## YOUR TASK
Word for word, restate the entries below from their first line through the line that contains "new work. -/".

[Dataset entries]
- Opening Delimiter -
-- ==== Sys2Proof/Machine/Jrnl.lean ====
section
/-! DEFINITION. The commands of the stripe journal (R364, R367 to R373, R390). -/

namespace Sys2Proof.Machine

/-- The lowest Crew engine that takes new work. -/
def crewEngine (s : State) : Option Nat := (List.range 8).find? (crewTakes s)

/-! ### Journal sectors (R368) -/

/-- Records that wait for a journal sector. -/
def waitingRecords (s : State) : List JRecord := s.crew.open_.filter (·.sector.isNone)

/-- BATCH records wait, or the oldest has waited BATCH_US. -/
def sectorDue (s : State) : Bool :=
  match waitingRecords s with
  | [] => false
  | r :: rs => decide (s.fld Reg.JRNL.JRNL_CFG 22 16 ≤ rs.length + 1) || decide (r.since + s.fld Reg.JRNL.BATCH_US 15 0 * 1000 ≤ s.time)

/-- The ring sector of journal sector `n` still holds an open record. -/
def ringBlocked (s : State) (n : Nat) : Bool :=
  s.crew.open_.any fun r => r.sector.any fun q => q % ringSize s == n % ringSize s

/-- Stripe jobs whose records are among `seqs` may proceed. -/
def markJournalled (seqs : List Nat) (s : State) : State :=
  modCrew (fun c => { c with jobs := c.jobs.map fun j => if j.record.any seqs.contains then { j with journalled := true } else j }) s

/-- Host area and metadata of journal sector `n`, 4,288 bytes. -/
def journalBytes (n oldest : Nat) (rs : List JRecord) : List Byte :=
  let head := [0x5E4A0015#32, loWord n, hiWord n, loWord oldest, hiWord oldest, word rs.length] ++ List.replicate 9 0#32
  let words := head ++ [crcWords head] ++ rs.flatMap JRecord.words
  let bs := words.flatMap fun w => toBytes 4 w.toNat
  bs ++ List.replicate (4224 - bs.length) 0#8 ++ List.replicate 8 0#8 ++ toBytes 8 n ++ List.replicate 48 0#8

/-- Job body of a journal sector in scratch at usable offset `off`. -/
def journalBody (e off n : Nat) : List Word :=
  [0#32, 0#32, loWord off, word (off / 2 ^ 32 % 256 + 68 * 256), loWord n, hiWord n, word (3 * 2 ^ 18), word (255 + 255 * 256),
   word (0x24 + e), 0#32, 0#32]

/-- The run of one copy of journal sector `n`; a copy whose member has no such place is lost. -/
def pushCopy (e off n : Nat) (s : State) (m : Nat × Nat) : State :=
  match memberPlace s m.2 (256 * 64 * s.critFld 15 31 16 + n % ringSize s) with
  | none => copyLost m.1 s
  | some (t, sec) =>
    let tag := s.crew.nextTag
    let pkt := [pktHeader 16 7 false 2 tag, word (m.2 + 256 + 3 * 2 ^ 20), word t, word sec, 0#32] ++ journalBody e off n
    modCrew (fun c => { c with nextTag := (tag + 1) % 65536, outbox := c.outbox ++ [(m.2 / 6, 0x24 + e, pkt)]
                               writing := c.writing.map fun w => if m.1 = 0 then { w with tagA := some tag } else { w with tagB := some tag } }) s

/-- The waiting records, at most 65, form the next journal sector. -/
def writeSector (e : Nat) (s : State) : State :=
  let n := s.crew.nextSector
  let rs := (waitingRecords s).take 65
  if (journalMembers s).isEmpty then markJournalled (rs.map JRecord.jseq) s
  else
    match takeScratch s 4352 with
    | none => s
    | some a =>
      let oldest := ((s.crew.open_.head?).map JRecord.jseq).getD 0
      let s1 := storeBytes a.1 (journalBytes n oldest rs) s
      let s2 := modCrew (fun c => { c with nextSector := n + 1, writing := some ⟨n, none, none, a⟩, scratch := c.scratch ++ [a], fullSaid := false
                                           open_ := c.open_.map fun r => if rs.contains r then { r with sector := some n } else r }) s1
      flushCrew ((journalMembers s2).foldl (pushCopy e a.1 n) s2)

/-- JOURNAL_SECTOR_WRITE (R368): JRNL_FULL once per episode while the ring is full. -/
def execJournalSectorWrite (e : Nat) (s : State) : Host.Outcome State Fault Refusal :=
  .next (s.when (crewRuns s e && jrnlState s == 1 && s.crew.writing.isNone && sectorDue s) fun s =>
    if ringBlocked s s.crew.nextSector && !(journalMembers s).isEmpty then
      (if s.crew.fullSaid then s else raise Page.JRNL 3 0 0 {} (modCrew (fun c => { c with fullSaid := true }) s))
    else underCredit (.load Page.JRNL) (writeSector e) s)

/-- JOURNAL_WRITTEN (R364, R370): the sector stands on every valid member, and its jobs proceed. -/
def execJournalWritten (s : State) : Host.Outcome State Fault Refusal :=
  .next (s.when ((List.range 8).any (crewRuns s)) fun s =>
    let s1 := crewDrain s
    match s1.crew.writing with
    | some w =>
      if w.tagA.isSome || w.tagB.isSome then s1
      else
        let seqs := (s1.crew.open_.filter fun r => r.sector == some w.seq).map JRecord.jseq
        markJournalled seqs (modCrew (fun c => { c with writing := none, scratch := c.scratch.filter (· ≠ w.scratch) }) s1)
    | none => s1)

/-! ### START and CLOSE (R371) -/

/-- Heads that a journal member may name. -/
def usableHeads (s : State) : List Nat :=
  (List.range 24).filter fun m => headPresent s (m / 6) (m % 6) && actuatorUp s (m / 6) && !memberFailed s m

/-- LOC passes the check of R371. -/
def locOk (s : State) : Bool :=
  let hs := usableHeads s
  let acts := (hs.map (· / 6)).eraseDups
  let a := s.critFld 15 4 0
  let b := s.critFld 15 12 8
  let av := s.critFld 15 7 7 == 1 && hs.contains a
  let bv := s.critFld 15 15 15 == 1 && hs.contains b
  if 2 ≤ acts.length then av && bv && a / 6 != b / 6
  else if 2 ≤ hs.length then av && bv && a != b
  else av && s.critFld 15 15 15 == 0

/-- JRNL_START (R371). -/
def execJrnlStart (req : Requester) (v : Word) (s : State) : Host.Outcome State Fault Refusal :=
  .next (s.when (bit v 0) (withWrite req Reg.JRNL.CMD v fun s =>
    if locOk s then modCrew (fun c => { c with closing := false }) (s.setCritFld 16 1 0 1) else s))

/-- JRNL_CLOSE (R371). -/
def execJrnlClose (req : Requester) (v : Word) (s : State) : Host.Outcome State Fault Refusal :=
  .next (s.when (bit v 1) (withWrite req Reg.JRNL.CMD v fun s =>
    if jrnlState s = 1 then modCrew (fun c => { c with closing := true }) s else s))

/-- JRNL_CLOSED (R371). -/
def execJrnlClosed (s : State) : Host.Outcome State Fault Refusal :=
  .next (s.when (pageOn s Page.JRNL && s.crew.closing && s.crew.open_.isEmpty && s.crew.writing.isNone) fun s =>
    modCrew (fun c => { c with closing := false }) (s.setCritFld 16 1 0 2))

/-! ### REPLAY (R372, R373) -/

/-- CRC and magic of a record. -/
def recordSound (r : List Word) : Bool :=
  fld (r.getD 0 0#32) 15 0 == 0x5E4A && fld (r.getD 0 0#32) 23 16 == 1 && crcWords (r.take 15) == r.getD 15 0#32

def recordSeq (r : List Word) : Nat := ofWords (r.getD 1 0#32) (r.getD 2 0#32)
def recordBand (r : List Word) : Nat := fld (r.getD 3 0#32) 11 0

/-- The packet that a record's stripe job would be (R360, R367). -/
def recordPacket (r : List Word) : List Word :=
  let w := fun i => r.getD i 0#32
  [pktHeader 13 0 false 1 0, w 3 &&& 0xFFF#32, w 4 &&& 0xFFFFFF#32, w 5, word (fld (w 6) 15 0 + 0x24 * 65536), w 7, w 8 &&& 0xFF#32,
   word (fld (w 6) 23 16), w 9, w 10, w 11, w 12, w 13]

/-- Slots of the DRAM region that hold an open record. -/
def dramRecords (s : State) : List (List Word) :=
  ((List.range 2048).map fun i => (List.range 16).map fun k => s.wordAt (dramBase + recordOff s i + 4 * k)).filter
    fun r => r.any fun w => w != 0#32

/-- REPLAY_RESULT and REPLAY_DONE. -/
def replayResult (outcome : Nat) (s : State) : State :=
  let w := word (outcome + s.crew.resynced.length % 4096 * 256 + min 4095 s.crew.replayed * 2 ^ 20)
  raise Page.JRNL 2 0 0 ⟨w, 0#32, 0#32⟩ (modCrew (fun c => { c with replay := none }) (s.setReg Reg.JRNL.REPLAY_RESULT w))

/-- Replay's requests for a stripe-job credit: to read the rings, and for a record's job (R28). -/
def ringsAsk : StripeAsk := ⟨2, 8, 0, 0⟩
def recordAsk : StripeAsk := ⟨2, 9, 0, 0⟩

/-- A job that reads both rings, once it has a credit. -/
def readRings (e : Nat) (s : State) : State :=
  withStripe ringsAsk (fun s => pushRings (freeJobId s) (addJob 8 2 0xFF e (ownWords 8 0 0 0 0 0 0) [] s)) s

/-- JRNL_REPLAY (R372). -/
def execJrnlReplay (req : Requester) (v : Word) (s : State) : Host.Outcome State Fault Refusal :=
  .next (s.when (bit v 2) (withWrite req Reg.JRNL.CMD v fun s =>
    match crewEngine s with
    | none => s
    | some e =>
      if s.crew.replay.isSome then s
      else
        let src := fld v 5 4
        let rs := if src = 0 then dramRecords s else []
        let s1 := modCrew (fun c => { c with replay := some (rs, src), replayed := 0, resynced := [] }) s
        let bad := rs.any fun r => !recordSound r
        if src ≠ 0 ∧ (journalMembers s).isEmpty then replayResult 2 s1
        else if (src ≠ 0 || bad) && !(journalMembers s).isEmpty then readRings e s1
        else s1))

/-- A ring sector as read: its number, the oldest open JSEQ, its records. -/
structure RingSector where
  seq : Nat
  oldest : Nat
  records : List (List Word)

def parseRing (p : List Byte) : Option RingSector :=
  let h := bytesToWords (p.take 64)
  if h.getD 0 0#32 = 0x5E4A0015#32 ∧ crcWords (h.take 15) = h.getD 15 0#32 then
    some ⟨ofWords (h.getD 1 0#32) (h.getD 2 0#32), ofWords (h.getD 3 0#32) (h.getD 4 0#32),
      (List.range (min 65 (fld (h.getD 5 0#32) 6 0))).map fun i => bytesToWords ((p.drop (64 + 64 * i)).take 64)⟩
  else none

/-- Good ring sectors of a copy. -/
def ringCopy (j : StripeJob) (copy n : Nat) : List (Nat × RingSector) :=
  (List.range n).filterMap fun i => ((gotAt j i copy).bind parseRing).map fun r => (i, r)

def newest (rs : List (Nat × RingSector)) : Option RingSector :=
  rs.foldl (fun (t : Option RingSector) x => match t with
    | some y => if y.seq < x.2.seq then some x.2 else some y
    | none => some x.2) none

/-- The rings merged: the copy whose newest good sector has the higher SECTOR_SEQ, its gaps filled from the other; and that newest. -/
def mergeRings (j : StripeJob) (n : Nat) : List (Nat × RingSector) × Option RingSector :=
  let a := ringCopy j 0 n
  let b := ringCopy j 1 n
  let fill := fun x y : List (Nat × RingSector) => x ++ y.filter fun e => !x.any (·.1 == e.1)
  match newest a, newest b with
  | some p, some q => if p.seq < q.seq then (fill b a, some q) else (fill a b, some p)
  | some p, none => (a, some p)
  | none, some q => (b, some q)
  | none, none => ([], none)

/-- A band is set to resynchronise by replay. -/
def replayResync (b : Nat) (s : State) : State :=
  if s.crew.resynced.contains b then s else modCrew (fun c => { c with resynced := c.resynced ++ [b] }) (startResync b s)

/-- Both rings have been read: sequence numbers go on behind what they hold, and with SOURCE 1 the bands named by records not known
retired resynchronise (R372); a record that fails its CRC in the copy taken is served from the other, or its band resynchronises (R373). -/
def useRings (j : StripeJob) (src : Nat) (s : State) : State :=
  let m := mergeRings j (ringSize s)
  match m.2 with
  | none => if src = 0 then dropJob j s else replayResult 2 (dropJob j s)
  | some top =>
    let all := m.1.flatMap fun x => x.2.records
    let s1 := modCrew (fun c => { c with nextSector := max c.nextSector (top.seq + 1)
                                         nextJseq := (all.filter recordSound).foldl (fun t r => max t (recordSeq r + 1)) c.nextJseq }) s
    if src = 0 then s1
    else
      let others := (ringCopy j 0 (ringSize s) ++ ringCopy j 1 (ringSize s)).flatMap fun x => x.2.records
      let s2 := all.foldl (fun t r =>
        if recordSound r then (if top.oldest ≤ recordSeq r then replayResync (recordBand r) t else t)
        else if others.any fun o => recordSound o && recordSeq o == recordSeq r then
          (if top.oldest ≤ recordSeq r then replayResync (recordBand r) (raise Page.JRNL 4 1 0 {} t) else t)
        else lasting Page.JRNL 4 0 {} (replayResync (recordBand r) t)) s1
      dropJob j s2

/-- Replay one record (R373): with WB its data and parity, else the parity of its rows; a reshape record of a band that has not
switched sends its target stripe to the re-copies. -/
def replayRecord (e : Nat) (r : List Word) (s : State) : State :=
  let f := fld (r.getD 0 0#32) 27 24
  let ws := recordPacket r
  let b := recordBand r
  let s1 := modCrew (fun c => { c with replayed := c.replayed + 1, nextJseq := max c.nextJseq (recordSeq r + 1) }) s
  if f.testBit 1 && reshaping s b then modCrew (fun c => { c with recopy := c.recopy.filter (· ≠ spStripe ws) ++ [spStripe ws] }) s1
  else
    let kind := if f.testBit 0 then 1 else 5
    stepJob (freeJobId s1) (addJob kind 2 0xFF e ws (touchedRows (if f.testBit 2 then 3 else 1) ws (bandWords s1 b)) s1)

/-- The next record of the DRAM region: replayed, served from the ring copy when its CRC fails, or its band resynchronised (R373). -/
def replayNext (e : Nat) (ring : Option StripeJob) (r : List Word) (s : State) : State :=
  if recordSound r then replayRecord e r s
  else
    let copies : List (List Word) := match ring with
      | some j => (ringCopy j 0 (ringSize s) ++ ringCopy j 1 (ringSize s)).flatMap fun x => x.2.records
      | none => []
    match copies.find? fun o => recordSound o && recordSeq o == recordSeq r with
    | some o => replayRecord e o (raise Page.JRNL 4 1 0 {} s)
    | none => lasting Page.JRNL 4 0 {} (replayResync (recordBand r) s)

/-- Records are replayed while a credit can be granted. -/
def replayAll (e : Nat) (ring : Option StripeJob) : List (List Word) → State → State
  | [], s => s
  | r :: rs, s =>
    if !stripeTurn s recordAsk then withStripe recordAsk id s
    else
      replayAll e ring rs (withStripe recordAsk (fun s => replayNext e ring r
        (modCrew (fun c => { c with replay := c.replay.map fun (x : List (List Word) × Nat) => (rs, x.2) }) s)) s)

/-- Replay goes on: the rings once read, then the records, then the end. -/
def replayStep (e : Nat) (s : State) : State :=
  let ring := s.crew.jobs.find? (·.kind == 8)
  match s.crew.replay with
  | none => s
  | some (rs, src) =>
    if s.crew.asks.contains ringsAsk then readRings e s
    else if ring.any fun j => !j.runs.isEmpty then s
    else if src ≠ 0 then
      let s1 := match ring with
        | some j => useRings j src s
        | none => s
      if s1.crew.replay.isSome then replayResult 1 s1 else s1
    else
      let s1 := match ring with
        | some j => if rs.isEmpty then dropJob j s else useRings j 0 s
        | none => s
      let s2 := replayAll e (s1.crew.jobs.find? (·.kind == 8)) rs s1
      if (s2.crew.replay.any fun x => x.1.isEmpty) && !(s2.crew.jobs.any fun j => j.port == 0xFF) then
        replayResult 1 ((List.range 2048).foldl (fun t i =>
          if (s2.crew.open_.any fun o => o.slot == i) then t else putRecord i (List.replicate 16 0#32) t) s2)
      else s2

/-- REPLAY_DONE (R372): replay proceeds, and ends once every record's job has ended. -/
def execReplayDone (s : State) : Host.Outcome State Fault Refusal :=
  .next (match crewEngine s with
    | some e => replayStep e (crewDrain s)
    | none => s)

end Sys2Proof.Machine
end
- Closing Delimiter -
## RESULT BELOW
-- ==== Sys2Proof/Machine/Jrnl.lean ====
section
/-! DEFINITION. The commands of the stripe journal (R364, R367 to R373, R390). -/

namespace Sys2Proof.Machine

/-- The lowest Crew engine that takes new work. -/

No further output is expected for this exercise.